What distinguishes this location from standard luxury flagships is its integration of art and architecture as sales tools. Marino has embedded gallery-like viewing spaces where clients can examine Schlumberger and Jean Schlumberger pieces in natural light, a gesture that treats jewelry as sculpture rather than inventory.
The South Coast Plaza flagship arrives as California’s luxury market continues to outperform national averages, driven by a concentration of wealth in the tech-adjacent Orange County and Los Angeles corridors. Tiffany’s bet — that architectural ambition translates to commercial gravity — will be tested against a clientele accustomed to museum-grade retail.
Marino, the architect behind many of luxury retail’s defining spaces — from Chanel on Place Vendôme to the Dior flagship in Miami — has applied his signature blend of raw materiality and refined spectacle. The South Coast Plaza store combines warm limestone surfaces with sculptural display cases, drawing the eye through an open-plan layout that prioritizes journey over transaction.

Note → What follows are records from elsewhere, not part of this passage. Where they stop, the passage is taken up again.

/-- RESTART: refused in AWAIT_CONFIG; in every other lane state its acts follow in their order: the dispense ends by its state;
the transport stops with its records, the drawer is dealt with, a waiting intake and the service timer, a held fault and
listen-in are dropped and the service window closes; the owner is dropped and every held restart answered OK in its kept
position; and the lane enters PURGING, where a queued claim is withdrawn, the stacker's leftover goes into the reject bin, the
transport's purge run starts, and the drawer is sent home, or from CLOSED the intake is asked for its clear run, or JAMMED fails
the purge at once. While the own RESERVE is in transmission the restart is held and the reply waits. What is configured, the
cassettes, the raster, the bins' capacities and the retract count, the view, the loops, and with no service window open the
latches, all stay, and the pocket loses no record. What a restart does to the drawer: requests and timers dropped, the purpose
kept for a return alone, a retract order with the obstruction count at 0, and a JAMMED drawer driven in, or taken from its
switches where it is home. That the whole restart is held is the model's reading (log 28), that the reason recorded first is
kept is its choice (log 16), and so are that a drawer found jammed at home is dealt with by no arrival (log 39) and that an exit
sensor counts afresh in the run (log 34), and that the notes of a stopped sweep are not reported (log 51). What a purge makes of
a drawer whose switches have not settled is log 50. -/
def Obligations.RestartEntersPurging : Prop :=
  (∀ (s q : State) (source : Station) (tag : Byte) (lines : Lines), Taken s source 35 [tag] →
    q = { atCommand s source with
      lines := lines, lsv.heldRestarts := s.lsv.heldRestarts ++ [(source, tag)],
      biu.fifo := fillPos .reply (.reserved .restart) s.biu.fifo } →
    (s.lsv.lane = .awaitConfig → exec (.restart source [tag] lines) s
      = .next (replied source tag 35 .badState [] (atCommand s source))) ∧
    (s.lsv.lane ≠ .awaitConfig → s.dsp.state = .reserving → s.reserveSending = true →
      exec (.restart source [tag] lines) s
        = .next (settle { q with dsp.pendingEnd := some (s.dsp.pendingEnd.getD .restart) })) ∧
    (s.lsv.lane ≠ .awaitConfig → s.dsp.state ≠ .reserving ∨ s.reserveSending = false →
      exec (.restart source [tag] lines) s = .next (settle (restartTail (dspRestart q))) ∧
      (s.drw.state ≠ .jammed ∨ lines.home = false ∨ lines.ext = false →
        ∃ t, exec (.restart source [tag] lines) s = .next t
          ∧ t.lsv.lane = .purging ∧ t.cmd.owner = none ∧ t.dsp.dispensing = false ∧ t.dsp.state = .purging
          ∧ t.ntg.state = .purge ∧ t.ntg.order = none ∧ t.ntg.diverter = .reject ∧ t.alm.serviceWindow = false
          ∧ t.drw.purpose ≠ .notes ∧ t.drw.obstructions = 0 ∧ t.lsv.heldFault = false ∧ t.lsv.serviceTimer = none
          ∧ t.lsv.heldRestarts = [] ∧ t.pt.listenIn = none ∧ t.pt.wallLimit = s.pt.wallLimit
          ∧ t.dsp.bundleLimit = s.dsp.bundleLimit ∧ t.dsp.rejectCap = s.dsp.rejectCap ∧ t.dsp.retractCap = s.dsp.retractCap
          ∧ t.dsp.retractCount = s.dsp.retractCount ∧ t.cas = s.cas ∧ t.ink.raster = s.ink.raster
          ∧ t.ink.fieldPage = s.ink.fieldPage ∧ t.ink.fieldCol = s.ink.fieldCol ∧ t.ink.energy = s.ink.energy
          ∧ t.ink.mirror = s.ink.mirror ∧ t.pt.view = s.pt.view ∧ t.pkt.capacity = s.pkt.capacity
          ∧ t.ntg.gateLength = s.ntg.gateLength ∧ t.drw.takeTimeout = s.drw.takeTimeout
          ∧ t.drw.depositTimeout = s.drw.depositTimeout ∧ t.alm.loops = s.alm.loops
          ∧ (s.alm.serviceWindow = false → t.alm.latch = s.alm.latch)
          ∧ (∃ found, t.pkt.pocket = s.pkt.pocket ++ found)
          ∧ (s.lsv.heldRestarts = [] → .reserved .reply ∈ s.biu.fifo →
              .frame { kind := 48, dest := source, payload := [tag, 35, 0] } ∈ t.biu.fifo)))) ∧
  (∀ s : State,
    (s.dsp.state = .idle ∨ s.dsp.state = .fault ∨ (s.dsp.state = .purging ∧ s.dsp.dispensing = false) → dspRestart s = s) ∧
    (s.dsp.state = .purging → s.dsp.dispensing = true →
      dspRestart s = dspEnd (s.dsp.pendingEnd.getD .restart) .purging s) ∧
    (s.dsp.state = .reserving → s.reserveSending = false →
      dspRestart s = dspEnd .restart .purging (dropWall (.reserve s.dsp.amount) s)) ∧
    (s.dsp.state = .stacked →
      dspRestart s = dspEnd .restart .purging { s with drw.pendingReq := none, drw.blocked := false }) ∧
    (s.dsp.state = .baseline ∨ s.dsp.state = .picking ∨ s.dsp.state = .suspended ∨ s.dsp.state = .presenting →
      dspRestart s = dspEnd .restart .purging s)) ∧
  (∀ s d i w : State,
    d = drawerRestart { s with
      ntg.order := none, ntg.state := if s.ntg.state = .halted then .halted else .idle,
      ntg.valid := s.ntg.valid && decide (s.ntg.state ≠ .baseline) } →
    i = { d with ink.state := if d.ink.state = .waiting then .idle else d.ink.state,
                 lsv.serviceTimer := none, lsv.heldFault := false, pt.listenIn := none } →
    (d.alm.serviceWindow = false → w = i) →
    (d.alm.serviceWindow = true →
      (d.alm.loops.three.enabled = false ∨ d.alm.loops.three.state = .normal → w = { i with alm.serviceWindow := false }) ∧
      (d.alm.loops.three.enabled = true → d.alm.loops.three.state ≠ .normal →
        w = latchKinds { AlarmSet.empty with cabinet := true } { i with alm.serviceWindow := false })) →
    restartTail s = enterPurging { w with
      cmd.owner := none, lsv.heldRestarts := [],
      biu.fifo := w.lsv.heldRestarts.foldl
        (fun fifo r => fillPos .restart (.frame { kind := 48, dest := r.1, payload := [r.2, 35, 0] }) fifo) w.biu.fifo }) ∧
  (∀ (what : Reservation) (f p : FifoPos) (rest : List FifoPos), fillPos what f [] = [] ∧
    fillPos what f (p :: rest) = if p = .reserved what then f :: rest else p :: fillPos what f rest) ∧
  (∀ s p d : State,
    p = settlePkt { s with lsv.lane := .purging, lsv.stage := .drawer, lsv.transportDone := false } →
    d = { p with
      dsp.rejectCount := min s.dsp.rejectCap (s.dsp.rejectCount + s.dsp.leftover),
      dsp.overflow := s.dsp.overflow || decide (s.dsp.rejectCap < s.dsp.rejectCount + s.dsp.leftover),
      dsp.leftover := 0, dsp.state := .purging, dsp.dispensing := false,
      ntg := { s.ntg with
        state := .purge, cause := .none, order := none, valid := s.ntg.valid && decide (s.ntg.state ≠ .baseline),
        records := s.ntg.records.map (fun r => { r with
          purge := true, route := some .reject, sincePick := r.sincePick.map (fun _ => 0),
          sinceLead := r.sinceLead.map (fun _ => 0), sinceTrail := r.sinceTrail.map (fun _ => 0) }),
        diverter := .reject, sinceStart := 0, purged := 0, exitS := s.ntg.exitS.map (fun _ => 0),
        exitR := s.ntg.exitR.map (fun _ => 0), clearFor := 0 } } →
    (s.drw.state = .jammed → enterPurging s = { d with lsv.lane := .fault }) ∧
    (s.drw.state = .closed → enterPurging s = clearRequest { d with lsv.stage := .intake }) ∧
    (s.drw.state = .extending ∨ s.drw.state = .opened ∨ s.drw.state = .retracting →
      enterPurging s = { d with drw := retractOrder s.drw })) ∧
  (∀ (s : State) (d : Drw), d = { s.drw with
      pendingReq := none, blocked := false, take := none, deposit := none, sweep := none, obstructions := 0,
      purpose := if s.drw.purpose = .ret then .ret else .none,
      trayEmpty := if s.drw.purpose = .ret then s.drw.trayEmpty else none } →
    (s.drw.state ≠ .jammed → drawerRestart s = { s with drw := retractOrder d }) ∧
    (s.drw.state = .jammed →
      (s.lines.home = false → drawerRestart s = { s with drw := { d with
        jam := .none, state := .retracting, mode := .standing, motion := some 4000, obstruct := none,
        retractNext := false } }) ∧
      (s.lines.home = true → s.lines.ext = false → drawerRestart s = { s with drw := { d with jam := .none, state := .closed } }) ∧
      (s.lines.home = true → s.lines.ext = true →
        drawerRestart s = drawerJam .switches { s with drw := { d with jam := .none } })))
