@[simp] theorem dspEnd_keeps (reason : EndReason) (after : DspState) (s : State) :
    (dspEnd reason after s).cas = s.cas ∧ (dspEnd reason after s).ntg = s.ntg ∧ (dspEnd reason after s).drw = s.drw ∧
    (dspEnd reason after s).ink = s.ink ∧ (dspEnd reason after s).pkt = s.pkt ∧ (dspEnd reason after s).alm = s.alm ∧
    (dspEnd reason after s).lsv = s.lsv ∧ (dspEnd reason after s).lines = s.lines ∧ (dspEnd reason after s).outputs =
    s.outputs ∧ (dspEnd reason after s).pending = s.pending ∧ (dspEnd reason after s).pt.view = s.pt.view ∧ (dspEnd
    reason after s).pt.listenIn = s.pt.listenIn ∧ (dspEnd reason after s).pt.wallLimit = s.pt.wallLimit ∧ (dspEnd
    reason after s).pt.quietEnded = s.pt.quietEnded ∧ (dspEnd reason after s).pt.stuckSeen = s.pt.stuckSeen ∧ (dspEnd
    reason after s).pt.statusTimer = s.pt.statusTimer ∧ (dspEnd reason after s).biu.slow = s.biu.slow ∧ (dspEnd reason
    after s).biu.attempt = s.biu.attempt ∧ (dspEnd reason after s).biu.lastOutcome = s.biu.lastOutcome ∧ (dspEnd
    reason after s).biu.alarmFlag = s.biu.alarmFlag ∧ (dspEnd reason after s).biu.statusFlag = s.biu.statusFlag ∧
    (dspEnd reason after s).biu.voidCount = s.biu.voidCount ∧ (dspEnd reason after s).biu.quiet = s.biu.quiet ∧
    (dspEnd reason after s).biu.stuck = s.biu.stuck ∧ (dspEnd reason after s).biu.broken = s.biu.broken ∧ (dspEnd
    reason after s).cmd.owner = s.cmd.owner ∧ (dspEnd reason after s).cmd.acked = s.cmd.acked := by
  unfold dspEnd
  dsimp only
  (repeat' split) <;> simp

@[simp] theorem finishPurge_keeps (s : State) :
    (finishPurge s).cas = s.cas ∧ (finishPurge s).ntg = s.ntg ∧ (finishPurge s).drw = s.drw ∧ (finishPurge s).ink =
    s.ink ∧ (finishPurge s).pkt = s.pkt ∧ (finishPurge s).alm = s.alm ∧ (finishPurge s).lsv = s.lsv ∧ (finishPurge
    s).lines = s.lines ∧ (finishPurge s).outputs = s.outputs ∧ (finishPurge s).pending = s.pending ∧ (finishPurge
    s).pt.view = s.pt.view ∧ (finishPurge s).pt.listenIn = s.pt.listenIn ∧ (finishPurge s).pt.wallLimit =
    s.pt.wallLimit ∧ (finishPurge s).pt.quietEnded = s.pt.quietEnded ∧ (finishPurge s).pt.stuckSeen = s.pt.stuckSeen ∧
    (finishPurge s).pt.statusTimer = s.pt.statusTimer ∧ (finishPurge s).biu.slow = s.biu.slow ∧ (finishPurge
    s).biu.attempt = s.biu.attempt ∧ (finishPurge s).biu.lastOutcome = s.biu.lastOutcome ∧ (finishPurge
    s).biu.alarmFlag = s.biu.alarmFlag ∧ (finishPurge s).biu.statusFlag = s.biu.statusFlag ∧ (finishPurge
    s).biu.voidCount = s.biu.voidCount ∧ (finishPurge s).biu.quiet = s.biu.quiet ∧ (finishPurge s).biu.stuck =
    s.biu.stuck ∧ (finishPurge s).biu.broken = s.biu.broken ∧ (finishPurge s).cmd.owner = s.cmd.owner ∧ (finishPurge
    s).cmd.acked = s.cmd.acked := by
  simp [finishPurge]

@[simp] theorem dspEndByPurge_keeps (reason : EndReason) (s : State) :
    (dspEndByPurge reason s).cas = s.cas ∧ (dspEndByPurge reason s).drw = s.drw ∧ (dspEndByPurge reason s).ink = s.ink
    ∧ (dspEndByPurge reason s).pkt = s.pkt ∧ (dspEndByPurge reason s).alm = s.alm ∧ (dspEndByPurge reason s).lsv =
    s.lsv ∧ (dspEndByPurge reason s).lines = s.lines ∧ (dspEndByPurge reason s).outputs = s.outputs ∧ (dspEndByPurge
    reason s).pending = s.pending ∧ (dspEndByPurge reason s).pt.view = s.pt.view ∧ (dspEndByPurge reason
    s).pt.listenIn = s.pt.listenIn ∧ (dspEndByPurge reason s).pt.wallLimit = s.pt.wallLimit ∧ (dspEndByPurge reason
    s).pt.quietEnded = s.pt.quietEnded ∧ (dspEndByPurge reason s).pt.stuckSeen = s.pt.stuckSeen ∧ (dspEndByPurge
    reason s).pt.statusTimer = s.pt.statusTimer ∧ (dspEndByPurge reason s).biu.slow = s.biu.slow ∧ (dspEndByPurge
    reason s).biu.attempt = s.biu.attempt ∧ (dspEndByPurge reason s).biu.lastOutcome = s.biu.lastOutcome ∧
    (dspEndByPurge reason s).biu.alarmFlag = s.biu.alarmFlag ∧ (dspEndByPurge reason s).biu.statusFlag =
    s.biu.statusFlag ∧ (dspEndByPurge reason s).biu.voidCount = s.biu.voidCount ∧ (dspEndByPurge reason s).biu.quiet =
    s.biu.quiet ∧ (dspEndByPurge reason s).biu.stuck = s.biu.stuck ∧ (dspEndByPurge reason s).biu.broken =
    s.biu.broken ∧ (dspEndByPurge reason s).cmd.owner = s.cmd.owner ∧ (dspEndByPurge reason s).cmd.acked = s.cmd.acked := by
  unfold dspEndByPurge
  dsimp only
  (repeat' split) <;> simp

@[simp] theorem dspEndReserving_keeps (reason : EndReason) (s : State) :
    (dspEndReserving reason s).cas = s.cas ∧ (dspEndReserving reason s).ntg = s.ntg ∧ (dspEndReserving reason s).drw =
    s.drw ∧ (dspEndReserving reason s).ink = s.ink ∧ (dspEndReserving reason s).pkt = s.pkt ∧ (dspEndReserving reason
    s).alm = s.alm ∧ (dspEndReserving reason s).lsv = s.lsv ∧ (dspEndReserving reason s).lines = s.lines ∧
    (dspEndReserving reason s).outputs = s.outputs ∧ (dspEndReserving reason s).pending = s.pending ∧ (dspEndReserving
    reason s).pt.view = s.pt.view ∧ (dspEndReserving reason s).pt.listenIn = s.pt.listenIn ∧ (dspEndReserving reason
    s).pt.wallLimit = s.pt.wallLimit ∧ (dspEndReserving reason s).pt.quietEnded = s.pt.quietEnded ∧ (dspEndReserving
    reason s).pt.stuckSeen = s.pt.stuckSeen ∧ (dspEndReserving reason s).pt.statusTimer = s.pt.statusTimer ∧
    (dspEndReserving reason s).biu.slow = s.biu.slow ∧ (dspEndReserving reason s).biu.attempt = s.biu.attempt ∧
    (dspEndReserving reason s).biu.lastOutcome = s.biu.lastOutcome ∧ (dspEndReserving reason s).biu.alarmFlag =
    s.biu.alarmFlag ∧ (dspEndReserving reason s).biu.statusFlag = s.biu.statusFlag ∧ (dspEndReserving reason
    s).biu.voidCount = s.biu.voidCount ∧ (dspEndReserving reason s).biu.quiet = s.biu.quiet ∧ (dspEndReserving reason
    s).biu.stuck = s.biu.stuck ∧ (dspEndReserving reason s).biu.broken = s.biu.broken ∧ (dspEndReserving reason
    s).cmd.owner = s.cmd.owner ∧ (dspEndReserving reason s).cmd.acked = s.cmd.acked := by
  unfold dspEndReserving
  dsimp only
  (repeat' split) <;> simp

The store’s opening comes at a inflection point for Tiffany, which has spent the last several years reasserting its position as America’s preeminent jewelry house. Under the creative direction of Nathalie Verdeille and CEO Anthony Ledru, the brand has expanded its high-jewelry output and renovated its global flagship network, with the New York Landmark and now Costa Mesa serving as bookends of a retail renaissance.